Life and adventures in The Hedge. Because you NEED an alligator in the backyard

Hedge Neighbors

No home is complete with out at least one crazy neighbor. The Hedge comes complete with crazy neighbors and people I cannot figure out.

            My newest hedge-mate qualifies as a little off. I would call him flat out crazy, but he’s both intelligent and informative. Perhaps, he’s just a boy who never grew up. We’ll just call him Fishing Dude.

            Fishing Dude is VERY into creatures. Apparently he has a reptile store, which explains almost everything.

            There’s been a new alligator in the hedge, the latest in a series. (The Hedge goes through alligators list my ex goes through women.) This alligator comes in around 4ft., which is enough to scare me silly. Not Fishing Dude – he’s tried to get into the lake to catch the alligator. Okay, not so much to catch the little dinosaur, instead he wants to play with the gator. Yes, you read that right.  Fishing Dude wants to play with the alligator.

            Call me crazy, but playing with an alligator that happens to be almost my size is NOT my idea of fun.

            The thing is all the kids love when Fishing Dude is around. This is where that whole educational and informative aspect comes into play. Fishing Dude has led the kids on hikes around our pond; pointing out all kinds of fish in our pond -bass, gar, tilapia and more. Fishing Dude has taught my daughter to cast a net and how to correctly pick up a live fish. This man has let my girl see a gar up close, touch a turtle and, her helped identify an animal skeleton.

            I have watched him tromp around the lake with the kids at night – headlamps on – looking for critters. I cannot imagine letting my 3 year old stand 5ft from an alligator in the wild. Visions of a snatched kid dance through my head. Fishing Dude has done just that – and was very confident that the alligator would run away. He was right.

            Fishing Dude lets the kids get up close to wildlife. He touches fish. He chases alligators.  Fishing Dude does about a million things my girlie un-outdoorsy self would never consider.
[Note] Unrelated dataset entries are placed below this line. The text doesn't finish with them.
namespace Sys2Proof.Machine

/-- Register rows of GLB. -/
def rowsGLB0 : List RegRow := [
  ⟨0x00000100, [], 0, 64, .ro, 0, .v, true⟩,
  ⟨0x00000108, [], 0, 1, .ro, 0, .v, false⟩,
  ⟨0x00000108, [], 1, 1, .w1c, 0, .w, false⟩,
  ⟨0x0000010C, [], 0, 32, .ro, 0, .v, false⟩,
  ⟨0x00000110, [], 0, 9, .ro, 0, .v, false⟩,
  ⟨0x00000110, [], 9, 1, .ro, 0, .v, false⟩,
  ⟨0x00000110, [], 10, 3, .ro, 0, .v, false⟩,
  ⟨0x00000110, [], 13, 1, .ro, 0, .v, false⟩,
  ⟨0x00000118, [], 0, 64, .ro, 0, .a, true⟩,
  ⟨0x00000200, [], 0, 2048, .ro, 0, .a, false⟩,
  ⟨0x00000300, [], 0, 64, .ro, 0, .a, true⟩]

/-- Register rows of PWR. -/
def rowsPWR0 : List RegRow := [
  ⟨0x00010000, [], 0, 4, .ro, 2, .v, false⟩,
  ⟨0x00010000, [], 4, 4, .ro, 0, .v, false⟩,
  ⟨0x00010000, [], 8, 1, .ro, 0, .v, false⟩,
  ⟨0x00010000, [], 9, 1, .ro, 0, .v, false⟩,
  ⟨0x00010004, [], 0, 1, .w1c, 0, .w, false⟩,
  ⟨0x00010004, [], 1, 1, .w1c, 0, .w, false⟩,
  ⟨0x00010004, [], 2, 1, .w1c, 0, .a, false⟩,
  ⟨0x00010004, [], 3, 1, .w1c, 0, .a, false⟩,
  ⟨0x00010004, [], 4, 1, .w1c, 0, .a, false⟩,
  ⟨0x00010008, [], 0, 4, .wo, 0, .v, false⟩,
  ⟨0x0001000C, [], 0, 4, .wo, 0, .v, false⟩,
  ⟨0x0001000C, [], 4, 3, .wo, 0, .v, false⟩,
  ⟨0x0001000C, [], 16, 16, .wo, 0, .v, false⟩,
  ⟨0x00010010, [], 0, 4, .ro, 0, .a, false⟩,
  ⟨0x00010014, [], 0, 16, .rw, 1000, .a, false⟩,
  ⟨0x00010018, [], 0, 32, .rw, 0, .a, false⟩,
  ⟨0x0001001C, [], 0, 8, .rw, 5, .a, false⟩,
  ⟨0x0001001C, [], 8, 1, .rw, 0, .a, false⟩,
  ⟨0x0001001C, [], 9, 11, .rw, 50, .a, false⟩,
  ⟨0x00010020, [], 0, 16, .ro, 0, .v, false⟩,
  ⟨0x00010020, [], 16, 12, .ro, 0, .v, false⟩,
  ⟨0x00010024, [], 0, 8, .ro, 0, .v, false⟩,
  ⟨0x00010024, [], 8, 8, .ro, 0, .v, false⟩,
  ⟨0x00010028, [], 0, 8, .ro, 0, .v, false⟩,
  ⟨0x00010028, [], 8, 8, .ro, 0, .v, false⟩]

/-- Register rows of PWR. -/
def rowsPWR1 : List RegRow := [
  ⟨0x00010028, [], 16, 4, .ro, 0, .v, false⟩,
  ⟨0x00010028, [], 20, 1, .ro, 0, .v, false⟩,
  ⟨0x00010100, [], 0, 64, .ro, 0, .a, true⟩,
  ⟨0x00010108, [], 0, 64, .ro, 0, .a, true⟩,
  ⟨0x00010110, [], 0, 64, .ro, 0, .a, true⟩,
  ⟨0x00010118, [], 0, 64, .ro, 0, .a, true⟩,
  ⟨0x00010120, [], 0, 64, .ro, 0, .a, true⟩,
  ⟨0x00010128, [], 0, 64, .ro, 0, .p, true⟩,
  ⟨0x00010130, [], 0, 64, .ro, 0, .p, true⟩,
  ⟨0x00010138, [], 0, 64, .ro, 0, .a, true⟩]

/-- Register rows of TRB. -/
def rowsTRB0 : List RegRow := [
  ⟨0x00020000, [], 0, 28, .ro, 0, .v, false⟩,
  ⟨0x00020004, [], 0, 28, .rw, 268435455, .a, false⟩,
  ⟨0x00020008, [], 0, 1, .w1c, 0, .w, false⟩,
  ⟨0x00020008, [], 1, 1, .w1c, 0, .w, false⟩,
  ⟨0x00020008, [], 2, 1, .w1c, 0, .w, false⟩,
  ⟨0x00020008, [], 3, 1, .w1c, 0, .w, false⟩,
  ⟨0x00020008, [], 4, 1, .w1c, 0, .w, false⟩,
  ⟨0x00020008, [], 5, 1, .w1c, 0, .w, false⟩,
  ⟨0x00020008, [], 6, 1, .w1c, 0, .w, false⟩,
  ⟨0x00020008, [], 7, 1, .w1c, 0, .w, false⟩,
  ⟨0x00020008, [], 8, 1, .w1c, 0, .w, false⟩,
  ⟨0x0002000C, [], 0, 4, .ro, 0, .w, false⟩,
  ⟨0x0002000C, [], 4, 12, .ro, 0, .w, false⟩,
  ⟨0x0002000C, [], 16, 16, .ro, 0, .w, false⟩,
  ⟨0x00020010, [], 0, 4, .w1c, 0, .a, false⟩,
  ⟨0x00020014, [], 0, 36, .w1c, 0, .a, false⟩,
  ⟨0x0002001C, [], 0, 3, .rw, 0, .v, false⟩,
  ⟨0x00020030, [], 0, 32, .rw, 0, .v, false⟩,
  ⟨0x00020040, [], 0, 1, .w1s, 0, .v, false⟩,
  ⟨0x00020040, [], 1, 1, .w1s, 0, .v, false⟩,
  ⟨0x00020044, [], 0, 128, .rw, 0, .v, true⟩,
  ⟨0x00020054, [], 0, 1, .ro, 0, .w, false⟩,
  ⟨0x00020054, [], 1, 1, .ro, 0, .w, false⟩,
  ⟨0x00020054, [], 2, 1, .ro, 0, .w, false⟩,
  ⟨0x00020054, [], 16, 16, .ro, 0, .w, false⟩]

/-- Register rows of TRB. -/
def rowsTRB1 : List RegRow := [
  ⟨0x00020060, [], 0, 16, .ro, 0, .w, false⟩,
  ⟨0x00020060, [], 16, 3, .ro, 0, .w, false⟩,
  ⟨0x00020064, [], 0, 128, .ro, 0, .w, true⟩,
  ⟨0x00020074, [], 0, 64, .ro, 0, .w, true⟩,
  ⟨0x0002007C, [], 0, 32, .ro, 4294967295, .w, false⟩,
  ⟨0x00020080, [], 0, 32, .ro, 0, .w, false⟩,
  ⟨0x00020100, [], 0, 64, .ro, 0, .a, true⟩,
  ⟨0x00020108, [], 0, 64, .ro, 0, .a, true⟩,
  ⟨0x00020110, [], 0, 64, .ro, 0, .a, true⟩,
  ⟨0x00020118, [], 0, 64, .ro, 0, .a, true⟩,
  ⟨0x00020120, [], 0, 64, .ro, 0, .a, true⟩,
  ⟨0x00020128, [], 0, 64, .ro, 0, .a, true⟩,
  ⟨0x00020130, [], 0, 64, .ro, 0, .a, true⟩]

/-- Register rows of IMG. -/
def rowsIMG0 : List RegRow := [
  ⟨0x00030000, [], 0, 3, .ro, 0, .v, false⟩,
  ⟨0x00030000, [], 3, 2, .ro, 0, .v, false⟩,
  ⟨0x00030000, [], 5, 1, .ro, 0, .v, false⟩,
  ⟨0x00030000, [], 6, 1, .ro, 0, .v, false⟩,
  ⟨0x00030004, [], 0, 8, .wo, 0, .v, false⟩,
  ⟨0x00030004, [], 8, 3, .wo, 0, .v, false⟩,
  ⟨0x00030008, [], 0, 8, .ro, 0, .w, false⟩,
  ⟨0x00030008, [], 8, 8, .ro, 0, .w, false⟩,
  ⟨0x0003000C, [], 0, 8, .ro, 0, .v, false⟩,
  ⟨0x0003000C, [], 8, 8, .ro, 0, .v, false⟩,
  ⟨0x0003000C, [], 16, 8, .ro, 0, .v, false⟩,
  ⟨0x0003000C, [], 24, 1, .ro, 0, .v, false⟩,
  ⟨0x0003000C, [], 25, 1, .ro, 0, .v, false⟩,
  ⟨0x00030010, [], 0, 4, .ro, 0, .p, false⟩,
  ⟨0x00030010, [], 4, 4, .ro, 0, .p, false⟩,
  ⟨0x00030010, [], 8, 4, .ro, 3, .p, false⟩,
  ⟨0x00030014, [], 0, 16, .rw, 900, .p, false⟩,
  ⟨0x00030018, [], 0, 16, .ro, 0, .v, false⟩,
  ⟨0x00030020, [], 0, 32, .rw, 0, .w, false⟩,
  ⟨0x00030024, [], 0, 32, .rw, 0, .w, false⟩,
  ⟨0x00030028, [], 0, 32, .ro, 0, .p, false⟩,
  ⟨0x0003002C, [], 0, 32, .ro, 0, .p, false⟩,
  ⟨0x00030030, [], 0, 26, .rw, 0, .v, false⟩,
  ⟨0x00030034, [], 0, 32, .wo, 0, .v, false⟩,
  ⟨0x00030038, [], 0, 32, .ro, 0, .v, false⟩]

/-- Register rows of IMG. -/
def rowsIMG1 : List RegRow := [
  ⟨0x0003003C, [], 0, 32, .ro, 0, .w, false⟩,
  ⟨0x00030040, [], 0, 512, .ro, 0, .v, false⟩,
  ⟨0x00030080, [], 0, 64, .ro, 0, .a, true⟩,
  ⟨0x0003008C, [], 0, 3, .ro, 0, .w, false⟩,
  ⟨0x0003008C, [], 3, 1, .ro, 0, .w, false⟩,
  ⟨0x0003008C, [], 16, 16, .ro, 0, .w, false⟩]

/-- Register rows of TIM. -/
def rowsTIM0 : List RegRow := [
  ⟨0x00040000, [], 0, 3, .ro, 0, .v, false⟩,
  ⟨0x00040000, [], 3, 1, .ro, 0, .v, false⟩,
  ⟨0x00040000, [], 4, 1, .ro, 0, .v, false⟩,
  ⟨0x00040000, [], 5, 1, .ro, 0, .v, false⟩,
  ⟨0x00040000, [], 6, 1, .ro, 0, .v, false⟩,
  ⟨0x00040000, [], 7, 1, .ro, 0, .v, false⟩,
  ⟨0x00040004, [], 0, 1, .w1c, 0, .w, false⟩,
  ⟨0x00040004, [], 1, 1, .w1c, 0, .w, false⟩,
  ⟨0x00040004, [], 2, 1, .w1c, 0, .w, false⟩,
  ⟨0x00040004, [], 3, 1, .w1c, 0, .w, false⟩,
  ⟨0x00040004, [], 4, 1, .w1c, 0, .w, false⟩,
  ⟨0x00040004, [], 5, 1, .w1c, 0, .w, false⟩,
  ⟨0x00040004, [], 6, 1, .w1c, 0, .w, false⟩,
  ⟨0x00040004, [], 7, 1, .w1c, 0, .w, false⟩,
  ⟨0x00040004, [], 8, 1, .w1c, 0, .w, false⟩,
  ⟨0x00040004, [], 9, 1, .w1c, 0, .w, false⟩,
  ⟨0x00040004, [], 10, 1, .w1c, 0, .w, false⟩,
  ⟨0x00040004, [], 11, 1, .w1c, 0, .w, false⟩,
  ⟨0x00040008, [], 0, 4, .wo, 0, .v, false⟩,
  ⟨0x00040010, [], 0, 128, .ro, 0, .v, true⟩,
  ⟨0x00040020, [], 0, 32, .ro, 4294967295, .v, false⟩,
  ⟨0x00040024, [], 0, 32, .ro, 0, .v, false⟩,
  ⟨0x00040028, [], 0, 32, .ro, 0, .v, false⟩,
  ⟨0x0004002C, [], 0, 32, .ro, 0, .v, false⟩,
  ⟨0x00040030, [], 0, 10, .rw, 0, .w, false⟩]

/-- Register rows of TIM. -/
def rowsTIM1 : List RegRow := [
  ⟨0x00040030, [], 10, 10, .rw, 0, .w, false⟩,
  ⟨0x00040030, [], 20, 12, .rw, 0, .w, false⟩,
  ⟨0x00040034, [], 0, 16, .rw, 0, .w, false⟩,
  ⟨0x00040034, [], 16, 8, .rw, 0, .w, false⟩,
  ⟨0x00040034, [], 24, 8, .rw, 0, .w, false⟩,
  ⟨0x00040038, [], 0, 13, .rw, 0, .w, false⟩,
  ⟨0x00040038, [], 16, 9, .rw, 0, .w, false⟩,
  ⟨0x00040038, [], 25, 4, .rw, 0, .w, false⟩,
  ⟨0x0004003C, [], 0, 32, .rw, 0, .w, false⟩,
  ⟨0x00040040, [], 0, 32, .rw, 0, .w, false⟩,
  ⟨0x00040044, [], 0, 32, .rw, 0, .w, false⟩,
  ⟨0x00040048, [], 0, 32, .ro, 0, .v, false⟩,
  ⟨0x0004004C, [], 0, 8, .rw, 0, .w, false⟩,
  ⟨0x0004004C, [], 8, 8, .rw, 0, .w, false⟩,
  ⟨0x0004004C, [], 16, 8, .rw, 0, .w, false⟩,
  ⟨0x00040050, [], 0, 16, .ro, 0, .w, false⟩,
  ⟨0x00040050, [], 16, 16, .ro, 0, .w, false⟩,
  ⟨0x00040054, [], 0, 6, .ro, 63, .w, false⟩,
  ⟨0x00040054, [], 6, 2, .ro, 0, .w, false⟩,
  ⟨0x00040054, [], 8, 1, .ro, 0, .w, false⟩,
  ⟨0x00040054, [], 9, 1, .ro, 0, .w, false⟩,
  ⟨0x00040058, [], 0, 4, .rw, 0, .w, false⟩,
  ⟨0x0004005C, [], 0, 32, .rw, 0, .w, false⟩,
  ⟨0x00040060, [], 0, 32, .rw, 0, .w, false⟩,
  ⟨0x00040064, [], 0, 32, .rw, 0, .p, false⟩]

/-- Register rows of TIM. -/
def rowsTIM2 : List RegRow := [
  ⟨0x00040068, [], 0, 32, .rw, 0, .p, false⟩,
  ⟨0x0004006C, [], 0, 32, .rw, 0, .p, false⟩,
  ⟨0x00040070, [], 0, 32, .rw, 1000000, .p, false⟩,
  ⟨0x00040074, [], 0, 32, .rw, 0, .v, false⟩,
  ⟨0x00040078, [], 0, 16, .rw, 0, .v, false⟩,
  ⟨0x0004007C, [], 0, 16, .rw, 0, .a, false⟩,
  ⟨0x0004007C, [], 16, 1, .rw, 0, .a, false⟩,
  ⟨0x0004007C, [], 17, 1, .rw, 0, .a, false⟩,
  ⟨0x00040080, [], 0, 2, .img, 0, .i, false⟩,
  ⟨0x00040080, [], 2, 1, .img, 0, .i, false⟩,
  ⟨0x00040080, [], 3, 2, .img, 0, .i, false⟩,
  ⟨0x00040084, [], 0, 4, .rw, 0, .w, false⟩,
  ⟨0x00040088, [(4, 4)], 0, 32, .rw, 0, .p, false⟩,
  ⟨0x000400A0, [(16, 4)], 0, 128, .ro, 0, .v, true⟩,
  ⟨0x000400E0, [(4, 3)], 0, 16, .rw, 0, .p, false⟩,
  ⟨0x000400E0, [(4, 3)], 16, 16, .rw, 0, .p, false⟩,
  ⟨0x000400EC, [], 0, 8, .ro, 248, .v, false⟩,
  ⟨0x000400EC, [], 8, 4, .ro, 0, .v, false⟩,
  ⟨0x000400EC, [], 12, 4, .ro, 0, .v, false⟩,
  ⟨0x000400EC, [], 16, 4, .ro, 0, .v, false⟩,
  ⟨0x00040100, [], 0, 8, .rw, 0, .v, false⟩,
  ⟨0x00040100, [], 8, 1, .ro, 0, .v, false⟩,
  ⟨0x00040200, [], 0, 64, .ro, 0, .a, true⟩,
  ⟨0x00040208, [], 0, 64, .ro, 0, .a, true⟩,
  ⟨0x00040210, [], 0, 64, .ro, 0, .a, true⟩]

/-- Register rows of TIM. -/
def rowsTIM3 : List RegRow := [
  ⟨0x00040218, [], 0, 64, .ro, 0, .a, true⟩,
  ⟨0x00040220, [], 0, 64, .ro, 0, .a, true⟩,
  ⟨0x00040228, [], 0, 64, .ro, 0, .a, true⟩,
  ⟨0x00040230, [], 0, 64, .ro, 0, .a, true⟩,
  ⟨0x00040238, [], 0, 64, .ro, 0, .a, true⟩,
  ⟨0x00040240, [], 0, 64, .ro, 0, .a, true⟩]

/-- Register rows of SPR. -/
def rowsSPR0 : List RegRow := [
  ⟨0x00050000, [], 0, 1, .ro, 0, .v, false⟩,
  ⟨0x00050000, [], 1, 1, .ro, 0, .v, false⟩,
  ⟨0x00050000, [], 2, 1, .ro, 0, .v, false⟩,
  ⟨0x00050000, [], 3, 1, .ro, 0, .v, false⟩,
  ⟨0x00050000, [], 4, 1, .ro, 0, .v, false⟩,
  ⟨0x00050004, [], 0, 1, .w1c, 0, .a, false⟩,
  ⟨0x00050004, [], 1, 1, .w1c, 0, .w, false⟩,
  ⟨0x00050004, [], 2, 1, .w1c, 0, .w, false⟩,
  ⟨0x00050004, [], 3, 1, .w1c, 0, .w, false⟩,
  ⟨0x00050004, [], 4, 1, .w1c, 0, .w, false⟩,
  ⟨0x00050008, [], 0, 17, .ro, 0, .v, false⟩,
  ⟨0x0005000C, [], 0, 16, .ro, 65535, .v, false⟩,
  ⟨0x0005000C, [], 16, 16, .ro, 65535, .v, false⟩,
  ⟨0x00050010, [], 0, 32, .ro, 0, .v, false⟩,
  ⟨0x00050014, [(8, 3)], 0, 32, .ro, 0, .v, false⟩,
  ⟨0x00050018, [(8, 3)], 0, 16, .ro, 0, .v, false⟩,
  ⟨0x00050030, [], 0, 4, .rw, 3, .w, false⟩,
  ⟨0x00050030, [], 4, 4, .rw, 7, .w, false⟩,
  ⟨0x00050034, [], 0, 4, .rw, 6, .w, false⟩,
  ⟨0x00050038, [], 0, 32, .ro, 0, .v, false⟩,
  ⟨0x00050040, [], 0, 64, .ro, 0, .a, true⟩,
  ⟨0x00050048, [], 0, 64, .ro, 0, .a, true⟩,
  ⟨0x00050400, [], 0, 4096, .ro, 0, .v, false⟩]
            But Fishing Dude is a dad. I’ll give him credit for being a truly involved dad. I’d bet his kids look forward to their visits to their dad. Fishing Dude is a little eccentric and not what I would want in a husband. At the same time, I envy his ex-wife because this man REALLY wants to be with his kids.

            Yes, he’s 17 kinds of crazy, but a good kind of crazy.

            I see him out there on a Saturday night with his kids and his roommate’s kid. This little band is having a blast. My child is inside made because her dad blew her off one more time.

            I think about how really lucky those kids are to be playing out in the hedge with my crazy neighbor. When they knock on the door to see if my daughter can come out, I let her grab a light and venture out. I’m the protective mom, so I sit outside until they finish the adventure. My daughter returns dirtier and happier.

            In the end, there are some kinds of crazy this world could use more of – and crazy about kids is one of them.


Comments on: "Hedge Neighbors" (1)

  1. Sharon Capezzone said:

    LOL! Love it! Well said! Crazy about kids and wildlife is good crazy!